■ What to produce
Reproduce the entries shown below only from the line with "have hend : q.bytes.length" down to the line with "(d), R186). -/", keeping both end lines and copying each one exactly.

■ Entries shown
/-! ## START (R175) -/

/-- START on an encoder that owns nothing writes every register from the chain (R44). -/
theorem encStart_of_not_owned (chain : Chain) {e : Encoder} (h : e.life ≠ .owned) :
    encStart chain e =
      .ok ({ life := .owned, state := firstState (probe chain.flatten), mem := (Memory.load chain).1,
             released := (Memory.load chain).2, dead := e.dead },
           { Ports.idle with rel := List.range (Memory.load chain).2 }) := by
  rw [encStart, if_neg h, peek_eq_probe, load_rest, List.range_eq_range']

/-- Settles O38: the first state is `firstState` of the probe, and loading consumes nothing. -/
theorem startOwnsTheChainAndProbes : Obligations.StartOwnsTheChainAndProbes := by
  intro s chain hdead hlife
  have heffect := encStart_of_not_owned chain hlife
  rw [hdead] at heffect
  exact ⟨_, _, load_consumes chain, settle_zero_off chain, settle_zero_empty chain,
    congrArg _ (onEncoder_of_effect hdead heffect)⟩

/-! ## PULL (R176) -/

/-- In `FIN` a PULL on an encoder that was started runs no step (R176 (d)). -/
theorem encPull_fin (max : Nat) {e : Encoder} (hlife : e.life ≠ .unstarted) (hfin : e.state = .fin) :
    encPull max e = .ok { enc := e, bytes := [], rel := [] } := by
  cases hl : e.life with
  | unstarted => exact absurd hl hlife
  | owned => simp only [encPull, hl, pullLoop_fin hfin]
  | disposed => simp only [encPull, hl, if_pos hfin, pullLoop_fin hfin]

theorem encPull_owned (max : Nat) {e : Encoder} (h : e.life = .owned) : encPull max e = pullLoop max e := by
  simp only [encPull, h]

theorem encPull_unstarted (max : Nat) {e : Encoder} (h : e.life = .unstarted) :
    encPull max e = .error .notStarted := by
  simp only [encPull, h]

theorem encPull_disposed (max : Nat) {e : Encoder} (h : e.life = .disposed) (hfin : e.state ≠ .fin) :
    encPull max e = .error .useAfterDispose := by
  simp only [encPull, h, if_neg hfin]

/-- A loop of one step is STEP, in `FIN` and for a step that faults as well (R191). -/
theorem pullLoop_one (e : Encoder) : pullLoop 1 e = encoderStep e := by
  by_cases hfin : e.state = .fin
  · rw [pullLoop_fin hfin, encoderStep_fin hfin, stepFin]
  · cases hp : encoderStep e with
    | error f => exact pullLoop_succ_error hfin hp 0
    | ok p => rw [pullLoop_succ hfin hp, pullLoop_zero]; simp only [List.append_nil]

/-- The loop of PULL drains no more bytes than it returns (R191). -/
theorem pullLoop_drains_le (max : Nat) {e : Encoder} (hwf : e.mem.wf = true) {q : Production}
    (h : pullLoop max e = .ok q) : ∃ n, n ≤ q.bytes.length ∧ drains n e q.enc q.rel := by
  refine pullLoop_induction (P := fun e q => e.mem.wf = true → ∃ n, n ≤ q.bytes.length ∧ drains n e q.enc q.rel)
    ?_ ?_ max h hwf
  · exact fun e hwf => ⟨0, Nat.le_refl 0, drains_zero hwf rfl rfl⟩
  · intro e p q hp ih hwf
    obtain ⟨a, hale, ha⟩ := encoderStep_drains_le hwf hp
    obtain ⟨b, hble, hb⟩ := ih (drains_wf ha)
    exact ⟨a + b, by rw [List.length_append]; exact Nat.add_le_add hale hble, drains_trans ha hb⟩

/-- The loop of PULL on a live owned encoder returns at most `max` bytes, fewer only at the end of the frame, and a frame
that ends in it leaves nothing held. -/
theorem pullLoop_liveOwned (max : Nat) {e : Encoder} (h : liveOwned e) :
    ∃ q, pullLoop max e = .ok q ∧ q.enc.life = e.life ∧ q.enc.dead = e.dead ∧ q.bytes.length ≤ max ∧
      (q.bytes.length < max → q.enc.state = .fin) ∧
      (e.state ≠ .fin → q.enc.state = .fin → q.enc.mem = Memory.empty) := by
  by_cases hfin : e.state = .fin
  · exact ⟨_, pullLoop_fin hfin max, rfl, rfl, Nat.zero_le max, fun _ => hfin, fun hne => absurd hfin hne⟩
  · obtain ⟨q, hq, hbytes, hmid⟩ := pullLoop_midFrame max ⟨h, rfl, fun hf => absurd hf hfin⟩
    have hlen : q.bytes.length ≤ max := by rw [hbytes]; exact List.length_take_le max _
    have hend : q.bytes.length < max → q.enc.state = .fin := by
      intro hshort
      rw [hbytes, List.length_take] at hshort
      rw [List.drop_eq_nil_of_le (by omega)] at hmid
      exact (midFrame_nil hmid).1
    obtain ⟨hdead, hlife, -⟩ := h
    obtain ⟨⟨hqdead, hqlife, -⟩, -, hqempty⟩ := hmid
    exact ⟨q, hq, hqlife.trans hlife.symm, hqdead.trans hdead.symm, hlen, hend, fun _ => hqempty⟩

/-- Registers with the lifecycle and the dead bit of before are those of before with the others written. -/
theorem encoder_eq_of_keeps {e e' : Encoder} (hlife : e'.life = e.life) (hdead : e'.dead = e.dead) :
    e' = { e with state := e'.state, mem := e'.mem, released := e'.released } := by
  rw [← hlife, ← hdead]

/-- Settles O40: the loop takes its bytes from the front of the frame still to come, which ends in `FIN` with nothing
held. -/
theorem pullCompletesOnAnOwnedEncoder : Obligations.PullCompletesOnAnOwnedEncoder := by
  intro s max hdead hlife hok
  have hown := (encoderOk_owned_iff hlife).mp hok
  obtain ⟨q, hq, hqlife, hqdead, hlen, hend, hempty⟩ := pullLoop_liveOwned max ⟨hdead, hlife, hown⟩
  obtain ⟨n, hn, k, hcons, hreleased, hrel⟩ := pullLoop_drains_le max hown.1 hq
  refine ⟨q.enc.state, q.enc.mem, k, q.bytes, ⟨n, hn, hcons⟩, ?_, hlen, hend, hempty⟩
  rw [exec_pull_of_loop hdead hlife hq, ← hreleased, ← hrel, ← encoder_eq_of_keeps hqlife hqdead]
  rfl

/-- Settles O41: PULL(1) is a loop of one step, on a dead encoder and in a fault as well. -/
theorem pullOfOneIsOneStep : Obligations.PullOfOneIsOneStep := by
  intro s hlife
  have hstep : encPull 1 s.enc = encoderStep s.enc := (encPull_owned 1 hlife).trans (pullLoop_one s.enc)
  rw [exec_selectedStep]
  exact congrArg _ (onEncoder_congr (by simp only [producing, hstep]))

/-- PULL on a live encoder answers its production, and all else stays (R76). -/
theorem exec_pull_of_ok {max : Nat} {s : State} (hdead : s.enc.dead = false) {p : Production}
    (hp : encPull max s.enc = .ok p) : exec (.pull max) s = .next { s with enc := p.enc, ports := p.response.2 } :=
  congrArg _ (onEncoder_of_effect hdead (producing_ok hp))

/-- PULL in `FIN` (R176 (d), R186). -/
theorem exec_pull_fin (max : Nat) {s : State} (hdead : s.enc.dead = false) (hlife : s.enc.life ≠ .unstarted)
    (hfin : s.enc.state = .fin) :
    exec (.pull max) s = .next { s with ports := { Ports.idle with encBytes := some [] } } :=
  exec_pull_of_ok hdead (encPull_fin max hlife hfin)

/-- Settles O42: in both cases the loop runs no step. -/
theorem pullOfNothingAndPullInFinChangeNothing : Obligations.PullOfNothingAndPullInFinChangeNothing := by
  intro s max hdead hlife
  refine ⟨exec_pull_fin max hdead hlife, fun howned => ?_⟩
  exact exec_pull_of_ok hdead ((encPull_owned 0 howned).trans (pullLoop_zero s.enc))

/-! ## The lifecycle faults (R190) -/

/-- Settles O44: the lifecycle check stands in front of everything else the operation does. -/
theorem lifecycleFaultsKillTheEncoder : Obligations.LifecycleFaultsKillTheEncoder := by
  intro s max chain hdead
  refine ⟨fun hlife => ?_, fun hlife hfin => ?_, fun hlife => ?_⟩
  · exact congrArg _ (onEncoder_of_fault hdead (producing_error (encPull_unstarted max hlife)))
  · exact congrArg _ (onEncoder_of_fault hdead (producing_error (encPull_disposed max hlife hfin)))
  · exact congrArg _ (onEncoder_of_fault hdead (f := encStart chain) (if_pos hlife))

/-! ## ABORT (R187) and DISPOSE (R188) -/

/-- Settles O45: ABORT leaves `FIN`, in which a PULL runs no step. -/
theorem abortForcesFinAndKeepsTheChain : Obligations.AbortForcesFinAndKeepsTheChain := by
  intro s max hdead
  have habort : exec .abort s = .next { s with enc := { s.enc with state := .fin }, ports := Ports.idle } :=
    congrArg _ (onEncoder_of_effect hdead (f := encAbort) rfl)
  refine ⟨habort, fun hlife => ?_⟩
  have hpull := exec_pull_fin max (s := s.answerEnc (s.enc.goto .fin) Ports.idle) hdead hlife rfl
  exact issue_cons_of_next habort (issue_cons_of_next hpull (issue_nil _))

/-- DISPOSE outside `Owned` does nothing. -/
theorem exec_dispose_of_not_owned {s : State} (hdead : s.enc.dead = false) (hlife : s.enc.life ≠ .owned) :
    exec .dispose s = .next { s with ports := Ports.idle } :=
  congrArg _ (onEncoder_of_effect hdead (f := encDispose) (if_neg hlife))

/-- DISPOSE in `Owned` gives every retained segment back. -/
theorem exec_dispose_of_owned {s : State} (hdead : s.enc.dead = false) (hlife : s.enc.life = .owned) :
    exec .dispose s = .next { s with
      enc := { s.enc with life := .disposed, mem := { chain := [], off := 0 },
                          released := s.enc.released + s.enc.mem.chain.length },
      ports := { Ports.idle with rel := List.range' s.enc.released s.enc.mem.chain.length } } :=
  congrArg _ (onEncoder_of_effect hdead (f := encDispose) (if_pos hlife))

■ Output for this task
    have hend : q.bytes.length < max → q.enc.state = .fin := by
      intro hshort
      rw [hbytes, List.length_take] at hshort
      rw [List.drop_eq_nil_of_le (by omega)] at hmid
      exact (midFrame_nil hmid).1
    obtain ⟨hdead, hlife, -⟩ := h
    obtain ⟨⟨hqdead, hqlife, -⟩, -, hqempty⟩ := hmid
    exact ⟨q, hq, hqlife.trans hlife.symm, hqdead.trans hdead.symm, hlen, hend, fun _ => hqempty⟩

/-- Registers with the lifecycle and the dead bit of before are those of before with the others written. -/
theorem encoder_eq_of_keeps {e e' : Encoder} (hlife : e'.life = e.life) (hdead : e'.dead = e.dead) :
    e' = { e with state := e'.state, mem := e'.mem, released := e'.released } := by
  rw [← hlife, ← hdead]

/-- Settles O40: the loop takes its bytes from the front of the frame still to come, which ends in `FIN` with nothing
held. -/
theorem pullCompletesOnAnOwnedEncoder : Obligations.PullCompletesOnAnOwnedEncoder := by
  intro s max hdead hlife hok
  have hown := (encoderOk_owned_iff hlife).mp hok
  obtain ⟨q, hq, hqlife, hqdead, hlen, hend, hempty⟩ := pullLoop_liveOwned max ⟨hdead, hlife, hown⟩
  obtain ⟨n, hn, k, hcons, hreleased, hrel⟩ := pullLoop_drains_le max hown.1 hq
  refine ⟨q.enc.state, q.enc.mem, k, q.bytes, ⟨n, hn, hcons⟩, ?_, hlen, hend, hempty⟩
  rw [exec_pull_of_loop hdead hlife hq, ← hreleased, ← hrel, ← encoder_eq_of_keeps hqlife hqdead]
  rfl

/-- Settles O41: PULL(1) is a loop of one step, on a dead encoder and in a fault as well. -/
theorem pullOfOneIsOneStep : Obligations.PullOfOneIsOneStep := by
  intro s hlife
  have hstep : encPull 1 s.enc = encoderStep s.enc := (encPull_owned 1 hlife).trans (pullLoop_one s.enc)
  rw [exec_selectedStep]
  exact congrArg _ (onEncoder_congr (by simp only [producing, hstep]))

/-- PULL on a live encoder answers its production, and all else stays (R76). -/
theorem exec_pull_of_ok {max : Nat} {s : State} (hdead : s.enc.dead = false) {p : Production}
    (hp : encPull max s.enc = .ok p) : exec (.pull max) s = .next { s with enc := p.enc, ports := p.response.2 } :=
  congrArg _ (onEncoder_of_effect hdead (producing_ok hp))

/-- PULL in `FIN` (R176 (d), R186). -/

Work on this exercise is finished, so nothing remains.